Me dejaron morir en el mar por una herencia; olvidaron que yo sabía manejar el barco.
Lo último que recuerdo antes de que todo se oscureciera fue la risa de mi hermana resonando sobre el agua.
La risa de Elena siempre había sido contagiosa: brillante, espontánea, de esas que hacen que la gente se gire. Esa noche, flotaba sobre la cubierta del Saraphina, el yate de nuestra familia, mezclándose con el jazz y el suave murmullo de las olas. Alzó su copa de champán hacia mí, con los diamantes brillando bajo la luz del atardecer.
“Por María”, dijo. “Por cumplir finalmente veinticinco años”.
La mano de Mark descansaba cálidamente sobre mi espalda. Mi padre me apretó el hombro.
“Un verdadero hito, princesa.”
Sonreí.
Diez minutos después, el mundo se inclinó.
Cuando desperté, el silencio lo envolvía todo.
Ni música. Ni voces. Ni pasos. Solo el sordo chapoteo del agua contra el metal.
Me dolía mucho la cabeza. Tenía la boca seca y pesada. Llamé a Mark.
Nada.
El pasillo fuera de mi camarote estaba vacío. La cubierta principal estaba desierta. No había tripulación. No había botes salvavidas. No se veía la costa.
La pantalla del GPS estaba destrozada.
La radio colgaba hecha pedazos.
Y en la parte interior de mi codo, justo encima de un leve moretón, había una pequeña marca de punción.
No solo me habían emborrachado.
Me habían drogado.
La verdad se fue configurando en mi mente con fría precisión.
Si muriera, o desapareciera antes de cumplir veinticinco años, el control de Jones Shipping y el fideicomiso de cincuenta millones de dólares que me dejó mi abuelo pasarían a manos de mi padre y mi hermana.

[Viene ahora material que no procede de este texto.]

-- ==== Sys2Proof/Machine/Fields.lean ====
section
/-! DEFINITION. The fields of blocks and records by name: reading a field of a block at its place in `LAYOUT` (R92),
reading and replacing a raw field of a record (R100, R71), and the dotted name of a field (R13). -/

namespace Sys2Proof.Machine

/-- An integer field of a block: the bits `FREAD.U` reads at the field's offset and width (R92). -/
def readInt (P : Params) (blk : Bytes) (f : IntField) : Nat :=
  fieldBits blk (P.layout.int f).off (P.layout.int f).width

/-- A byte-sequence field of a block, taken by `MemRead` (R39). -/
def readBytes (P : Params) (blk : Bytes) (f : BytesField) : Bytes :=
  memRead blk (P.layout.bytes f).byte (P.layout.bytes f).len

/-! ## Raw fields of a record -/

/-- A raw ID field. -/
def idGet (i : BlockId) : IdField → Nat
  | .sct  => i.sct
  | .res0 => i.res0
  | .seq  => i.seq
  | .dseq => i.dseq
  | .fsc  => i.fsc
  | .res1 => i.res1
  | .dbn  => i.dbn

/-- The ID fields with one replaced. -/
def idSet (i : BlockId) (f : IdField) (v : Nat) : BlockId :=
  match f with
  | .sct  => { i with sct := v }
  | .res0 => { i with res0 := v }
  | .seq  => { i with seq := v }
  | .dseq => { i with dseq := v }
  | .fsc  => { i with fsc := v }
  | .res1 => { i with res1 := v }
  | .dbn  => { i with dbn := v }

/-- A raw Header field. -/
def headerGet (h : HeaderBody) : HeaderField → Nat
  | .dsf  => h.dsf
  | .zero => h.zero
  | .res3 => h.res3
  | .res4 => h.res4
  | .apt  => h.apt
  | .tf1  => h.tf1
  | .res5 => h.res5
  | .ap1  => h.ap1
  | .tf2  => h.tf2
  | .res6 => h.res6
  | .ap2  => h.ap2
  | .tf3  => h.tf3
  | .res7 => h.res7
  | .ap3  => h.ap3

/-- The Header body with one field replaced. -/
def headerSet (h : HeaderBody) (f : HeaderField) (v : Nat) : HeaderBody :=
  match f with
  | .dsf  => { h with dsf := v }
  | .zero => { h with zero := v }
  | .res3 => { h with res3 := v }
  | .res4 => { h with res4 := v }
  | .apt  => { h with apt := v }
  | .tf1  => { h with tf1 := v }
  | .res5 => { h with res5 := v }
  | .ap1  => { h with ap1 := v }
  | .tf2  => { h with tf2 := v }
  | .res6 => { h with res6 := v }
  | .ap2  => { h with ap2 := v }
  | .tf3  => { h with tf3 := v }
  | .res7 => { h with res7 := v }
  | .ap3  => { h with ap3 := v }

/-- A byte of a pack. -/
def packGet (p : Pack) : PackByte → Nat
  | .pc0 => p.pc0
  | .pc1 => p.pc1
  | .pc2 => p.pc2
  | .pc3 => p.pc3
  | .pc4 => p.pc4

/-- The pack with one byte replaced. -/
def packSet (p : Pack) (b : PackByte) (v : Nat) : Pack :=
  match b with
  | .pc0 => { p with pc0 := v }
  | .pc1 => { p with pc1 := v }
  | .pc2 => { p with pc2 := v }
  | .pc3 => { p with pc3 := v }
  | .pc4 => { p with pc4 := v }

/-- A raw field of an SSYB outside its pack. -/
def ssybGet (s : Ssyb) : SsybField → Nat
  | .fr    => s.fr
  | .ap    => s.ap
  | .id0lo => s.id0lo
  | .id1hi => s.id1hi
  | .syb   => s.syb
  | .idp   => s.idp

/-- The SSYB with one field outside its pack replaced. -/
def ssybSet (s : Ssyb) (f : SsybField) (v : Nat) : Ssyb :=
  match f with
  | .fr    => { s with fr := v }
  | .ap    => { s with ap := v }
  | .id0lo => { s with id0lo := v }
  | .id1hi => { s with id1hi := v }
  | .syb   => { s with syb := v }
  | .idp   => { s with idp := v }

/-- The pack in a slot of a body, if the body has that slot. -/
def slotPack : Body → PackSlot → Option Pack
  | .subcode b, .ssyb k => some b.ssyb[k].pack
  | .vaux b, .vaux i    => some b.pack[i]
  | .audio b, .aaux     => some b.aaux
  | _, _                => none

/-- An integer field of a record, if the record's body has it. -/
def recGetInt (r : DecodedBlock) : IntField → Option Nat
  | .id f => some (idGet r.id f)
  | .header f =>
    match r.body with
    | .header b => some (headerGet b f)
    | _ => none
  | .ssyb k f =>
    match r.body with
    | .subcode b => some (ssybGet b.ssyb[k] f)
    | _ => none
  | .pack slot b => (slotPack r.body slot).map fun p => packGet p b
  | .video f =>
    match r.body, f with
    | .video b, .sta => some b.sta
    | .video b, .qno => some b.qno
    | _, _ => none

/-- A byte-sequence field of a record, if the record's body has it. -/
def recGetBytes (r : DecodedBlock) (f : BytesField) : Option Bytes :=
  match r.body, f with
  | .header b, .headerTail   => some b.tail
  | .subcode b, .subcodeTail => some b.tail
  | .vaux b, .vauxTail       => some b.tail
  | .audio b, .audioSamples  => some b.samples
  | .video b, .videoData     => some b.data
  | _, _                     => none

/-- The body with the pack in a slot changed, if the body has that slot. -/
def mapSlot (body : Body) (slot : PackSlot) (g : Pack → Pack) : Option Body :=
  match body, slot with
  | .subcode b, .ssyb k =>
    some (.subcode { b with ssyb := b.ssyb.set k { b.ssyb[k] with pack := g b.ssyb[k].pack } })
  | .vaux b, .vaux i => some (.vaux { b with pack := b.pack.set i (g b.pack[i]) })
  | .audio b, .aaux  => some (.audio { b with aaux := g b.aaux })
  | _, _             => none

/-- The record with one integer field replaced (R71), if the body has it. -/
def recSetInt (r : DecodedBlock) (f : IntField) (v : Nat) : Option DecodedBlock :=
  match f with
  | .id f => some { r with id := idSet r.id f v }
  | .header f =>
    match r.body with
    | .header b => some { r with body := .header (headerSet b f v) }
    | _ => none
  | .ssyb k f =>
    match r.body with
    | .subcode b => some { r with body := .subcode { b with ssyb := b.ssyb.set k (ssybSet b.ssyb[k] f v) } }
    | _ => none
  | .pack slot b => (mapSlot r.body slot fun p => packSet p b v).map fun body => { r with body := body }
  | .video f =>
    match r.body, f with
    | .video b, .sta => some { r with body := .video { b with sta := v } }
    | .video b, .qno => some { r with body := .video { b with qno := v } }
    | _, _ => none

/-- The record with one byte-sequence field replaced (R71), if the body has it. -/
def recSetBytes (r : DecodedBlock) (f : BytesField) (v : Bytes) : Option DecodedBlock :=
  match r.body, f with
  | .header b, .headerTail   => some { r with body := .header { b with tail := v } }
  | .subcode b, .subcodeTail => some { r with body := .subcode { b with tail := v } }
  | .vaux b, .vauxTail       => some { r with body := .vaux { b with tail := v } }
  | .audio b, .audioSamples  => some { r with body := .audio { b with samples := v } }
  | .video b, .videoData     => some { r with body := .video { b with data := v } }
  | _, _                     => none

/-- The five bytes of a pack as a buffer (each taken modulo 256; a decoded pack's bytes are below 256). -/
def packBytes (p : Pack) : Bytes :=
  [BitVec.ofNat 8 p.pc0, BitVec.ofNat 8 p.pc1, BitVec.ofNat 8 p.pc2, BitVec.ofNat 8 p.pc3, BitVec.ofNat 8 p.pc4]

/-- A pack made of five bytes. -/
def packOf (pc0 pc1 pc2 pc3 pc4 : Byte) : Pack :=
  ⟨pc0.toNat, pc1.toNat, pc2.toNat, pc3.toNat, pc4.toNat⟩

/-- A field of a pack, given its place from the pack's first bit. -/
def packField (p : Pack) (loc : FieldLoc) : Nat := fieldBits (packBytes p) loc.off loc.width

/-! ## Dotted field names (R13) -/

/-- The name of an ID field. -/
def idName : IdField → String
  | .sct  => "sct"
  | .res0 => "res0"
  | .seq  => "seq"
  | .dseq => "dseq"
  | .fsc  => "fsc"
  | .res1 => "res1"
  | .dbn  => "dbn"

/-- The name of a Header field. -/
def headerName : HeaderField → String
  | .dsf  => "dsf"
  | .zero => "zero"
  | .res3 => "res3"
  | .res4 => "res4"
  | .apt  => "apt"
  | .tf1  => "tf1"
  | .res5 => "res5"
  | .ap1  => "ap1"
  | .tf2  => "tf2"
  | .res6 => "res6"
  | .ap2  => "ap2"
  | .tf3  => "tf3"
  | .res7 => "res7"
  | .ap3  => "ap3"

/-- The name of an SSYB field. -/
def ssybName : SsybField → String
  | .fr    => "fr"
  | .ap    => "ap"
  | .id0lo => "id0lo"
  | .id1hi => "id1hi"
  | .syb   => "syb"
  | .idp   => "idp"

/-- The name of a pack byte. -/
def packByteName : PackByte → String
  | .pc0 => "pc0"
  | .pc1 => "pc1"
  | .pc2 => "pc2"
  | .pc3 => "pc3"
  | .pc4 => "pc4"

/-- The path of the pack in a slot (R120, R122, R124). -/
def slotName : PackSlot → String
  | .ssyb k => "subcode.ssyb[" ++ toString k.val ++ "].pack"
  | .vaux i => "vaux.pack[" ++ toString i.val ++ "]"
  | .aaux   => "audio.aaux"

/-- The name of a time code field. -/
def tcName : TcField → String
  | .cf      => "cf"
  | .df      => "df"
  | .frames  => "frames"
  | .pc      => "pc"
  | .seconds => "seconds"
  | .bgf0    => "bgf0"
  | .minutes => "minutes"
  | .bgf2    => "bgf2"
  | .bgf1    => "bgf1"
  | .hours   => "hours"

/-- The name of a recording date field. -/
def recdateName : RecdateField → String
  | .ds    => "ds"
  | .tm    => "tm"
  | .tz    => "tz"
  | .resd  => "resd"
  | .day   => "day"
  | .week  => "week"
  | .month => "month"
  | .year  => "year"

/-- The name of a recording time field. -/
def rectimeName : RectimeField → String
  | .resf    => "resf"
  | .frames  => "frames"
  | .ress    => "ress"
  | .seconds => "seconds"
  | .resm    => "resm"
  | .minutes => "minutes"
  | .resh    => "resh"
  | .hours   => "hours"

/-- The dotted field name of a path (R13), for example `vaux.pack[3].recdate.day`. -/
def pathName : FieldPath → String
  | .raw (.int (.id f))         => "id." ++ idName f
  | .raw (.int (.header f))     => "header." ++ headerName f
  | .raw (.int (.ssyb k f))     => "subcode.ssyb[" ++ toString k.val ++ "]." ++ ssybName f
  | .raw (.int (.pack slot b))  => slotName slot ++ "." ++ packByteName b
  | .raw (.int (.video .sta))   => "video.sta"
  | .raw (.int (.video .qno))   => "video.qno"
  | .raw (.bytes .headerTail)   => "header.tail"
  | .raw (.bytes .subcodeTail)  => "subcode.tail"
  | .raw (.bytes .vauxTail)     => "vaux.tail"
  | .raw (.bytes .audioSamples) => "audio.samples"
  | .raw (.bytes .videoData)    => "video.data"
  | .tc slot f                  => slotName slot ++ ".tc." ++ tcName f
  | .recdate slot f             => slotName slot ++ ".recdate." ++ recdateName f
  | .rectime slot f             => slotName slot ++ ".rectime." ++ rectimeName f

end Sys2Proof.Machine
end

Mi cumpleaños era dentro de tres días.
No solo me habían traicionado.
Habían intentado borrarme.
El pánico amenazó con consumirme, pero no duró.
Porque mi padre subestimó una cosa.
Él creía que solo entendía de hojas de cálculo y auditorías. Nunca supo que pasé tres veranos trabajando como marinero en la universidad. No sabía que un viejo mecánico llamado Gus me había enseñado a arrancar un motor de barco sin llave cuando las llaves fallaban en alta mar.
Así que bajé a la cubierta inferior.
La carcasa del motor aún estaba caliente.
Se habían llevado las llaves, pero no habían hecho nada más.
Durante seis horas trabajé bajo un calor sofocante y una iluminación de emergencia tenue. Me temblaban las manos. Me daba vueltas la cabeza. Pero seguí el cableado de memoria, uniendo las conexiones con el aislamiento pelado y una concentración inquebrantable.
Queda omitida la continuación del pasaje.